EXERCISE AIM: Search the entries for the word "number" and copy each line that has it.

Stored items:

+ + + + +

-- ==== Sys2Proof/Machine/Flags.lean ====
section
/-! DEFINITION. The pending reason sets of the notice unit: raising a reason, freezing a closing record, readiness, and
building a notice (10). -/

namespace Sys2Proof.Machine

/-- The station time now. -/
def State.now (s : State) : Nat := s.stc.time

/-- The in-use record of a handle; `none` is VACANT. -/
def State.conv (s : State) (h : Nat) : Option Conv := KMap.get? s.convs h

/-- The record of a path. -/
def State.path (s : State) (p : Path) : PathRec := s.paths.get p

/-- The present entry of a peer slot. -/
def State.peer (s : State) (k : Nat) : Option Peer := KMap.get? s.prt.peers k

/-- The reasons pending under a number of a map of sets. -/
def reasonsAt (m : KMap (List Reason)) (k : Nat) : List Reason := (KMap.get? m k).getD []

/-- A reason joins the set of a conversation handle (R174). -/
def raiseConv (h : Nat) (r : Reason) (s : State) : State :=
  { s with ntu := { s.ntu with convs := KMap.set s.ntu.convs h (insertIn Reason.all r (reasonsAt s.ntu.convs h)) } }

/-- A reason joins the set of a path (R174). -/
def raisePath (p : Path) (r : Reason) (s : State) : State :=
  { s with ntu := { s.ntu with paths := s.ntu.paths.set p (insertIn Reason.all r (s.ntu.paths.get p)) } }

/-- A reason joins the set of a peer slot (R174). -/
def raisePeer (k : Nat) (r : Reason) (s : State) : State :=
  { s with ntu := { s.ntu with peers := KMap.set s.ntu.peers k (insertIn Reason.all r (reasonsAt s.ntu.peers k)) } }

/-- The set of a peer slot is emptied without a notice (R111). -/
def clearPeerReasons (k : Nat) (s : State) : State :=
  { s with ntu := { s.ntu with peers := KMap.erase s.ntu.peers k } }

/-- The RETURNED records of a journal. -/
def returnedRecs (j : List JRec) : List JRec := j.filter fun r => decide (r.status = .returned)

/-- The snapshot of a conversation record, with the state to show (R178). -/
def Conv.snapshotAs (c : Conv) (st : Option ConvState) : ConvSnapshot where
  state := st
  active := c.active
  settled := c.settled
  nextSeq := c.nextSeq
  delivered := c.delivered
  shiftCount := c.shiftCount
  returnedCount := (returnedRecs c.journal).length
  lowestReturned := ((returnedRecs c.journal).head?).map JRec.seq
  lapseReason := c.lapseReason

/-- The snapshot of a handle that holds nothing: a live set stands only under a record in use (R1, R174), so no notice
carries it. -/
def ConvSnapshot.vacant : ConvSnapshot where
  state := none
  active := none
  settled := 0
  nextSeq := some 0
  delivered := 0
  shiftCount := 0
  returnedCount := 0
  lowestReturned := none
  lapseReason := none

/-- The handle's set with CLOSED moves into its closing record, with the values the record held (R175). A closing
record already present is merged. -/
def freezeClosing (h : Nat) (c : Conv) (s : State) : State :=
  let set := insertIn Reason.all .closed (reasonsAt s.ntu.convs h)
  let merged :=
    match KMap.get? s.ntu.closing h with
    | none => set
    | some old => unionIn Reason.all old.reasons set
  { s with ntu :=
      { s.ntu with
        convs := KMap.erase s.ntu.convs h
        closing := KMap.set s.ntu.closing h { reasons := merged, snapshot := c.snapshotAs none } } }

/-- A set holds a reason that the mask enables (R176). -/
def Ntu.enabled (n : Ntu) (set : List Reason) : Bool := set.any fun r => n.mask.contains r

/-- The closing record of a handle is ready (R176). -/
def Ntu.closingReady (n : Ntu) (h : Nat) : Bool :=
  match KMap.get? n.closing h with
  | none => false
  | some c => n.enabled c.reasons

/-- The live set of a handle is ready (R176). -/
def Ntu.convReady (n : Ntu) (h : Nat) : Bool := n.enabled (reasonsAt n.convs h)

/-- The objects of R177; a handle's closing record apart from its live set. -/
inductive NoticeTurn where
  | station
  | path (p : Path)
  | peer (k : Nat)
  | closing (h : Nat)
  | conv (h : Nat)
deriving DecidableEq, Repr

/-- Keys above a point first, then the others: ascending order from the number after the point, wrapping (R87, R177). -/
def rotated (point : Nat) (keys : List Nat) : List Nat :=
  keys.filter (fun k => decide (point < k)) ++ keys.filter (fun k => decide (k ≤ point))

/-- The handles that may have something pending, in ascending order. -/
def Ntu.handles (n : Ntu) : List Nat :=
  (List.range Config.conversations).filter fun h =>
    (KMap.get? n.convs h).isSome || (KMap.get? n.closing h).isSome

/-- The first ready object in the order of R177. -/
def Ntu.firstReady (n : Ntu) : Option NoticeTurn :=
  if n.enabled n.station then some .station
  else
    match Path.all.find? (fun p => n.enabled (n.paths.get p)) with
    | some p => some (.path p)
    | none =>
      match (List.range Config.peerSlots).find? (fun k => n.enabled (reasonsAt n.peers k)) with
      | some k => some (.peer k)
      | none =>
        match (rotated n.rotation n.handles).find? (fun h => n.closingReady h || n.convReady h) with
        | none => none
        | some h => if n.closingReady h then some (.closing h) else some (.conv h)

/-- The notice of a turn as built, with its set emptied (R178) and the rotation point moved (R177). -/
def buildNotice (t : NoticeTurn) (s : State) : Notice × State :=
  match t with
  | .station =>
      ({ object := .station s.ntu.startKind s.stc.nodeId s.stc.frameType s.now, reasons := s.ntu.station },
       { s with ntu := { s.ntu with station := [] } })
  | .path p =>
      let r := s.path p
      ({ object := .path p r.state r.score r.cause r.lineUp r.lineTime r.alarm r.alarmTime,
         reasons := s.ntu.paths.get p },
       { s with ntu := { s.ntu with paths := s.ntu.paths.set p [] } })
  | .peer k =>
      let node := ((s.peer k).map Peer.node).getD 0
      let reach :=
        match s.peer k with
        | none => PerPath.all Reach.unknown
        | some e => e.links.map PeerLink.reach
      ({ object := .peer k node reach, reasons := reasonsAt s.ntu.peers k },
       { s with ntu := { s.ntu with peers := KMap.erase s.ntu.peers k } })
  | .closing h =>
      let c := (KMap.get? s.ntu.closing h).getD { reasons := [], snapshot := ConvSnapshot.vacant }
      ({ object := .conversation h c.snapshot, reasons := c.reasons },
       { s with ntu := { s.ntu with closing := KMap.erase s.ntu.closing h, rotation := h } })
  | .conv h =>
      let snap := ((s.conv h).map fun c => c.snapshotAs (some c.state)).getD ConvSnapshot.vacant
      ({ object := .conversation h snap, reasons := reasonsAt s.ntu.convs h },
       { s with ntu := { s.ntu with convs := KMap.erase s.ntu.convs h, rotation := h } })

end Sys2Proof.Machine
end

+ + + + +

RESPONSE:
/-- The reasons pending under a number of a map of sets. -/
/-- Keys above a point first, then the others: ascending order from the number after the point, wrapping (R87, R177). -/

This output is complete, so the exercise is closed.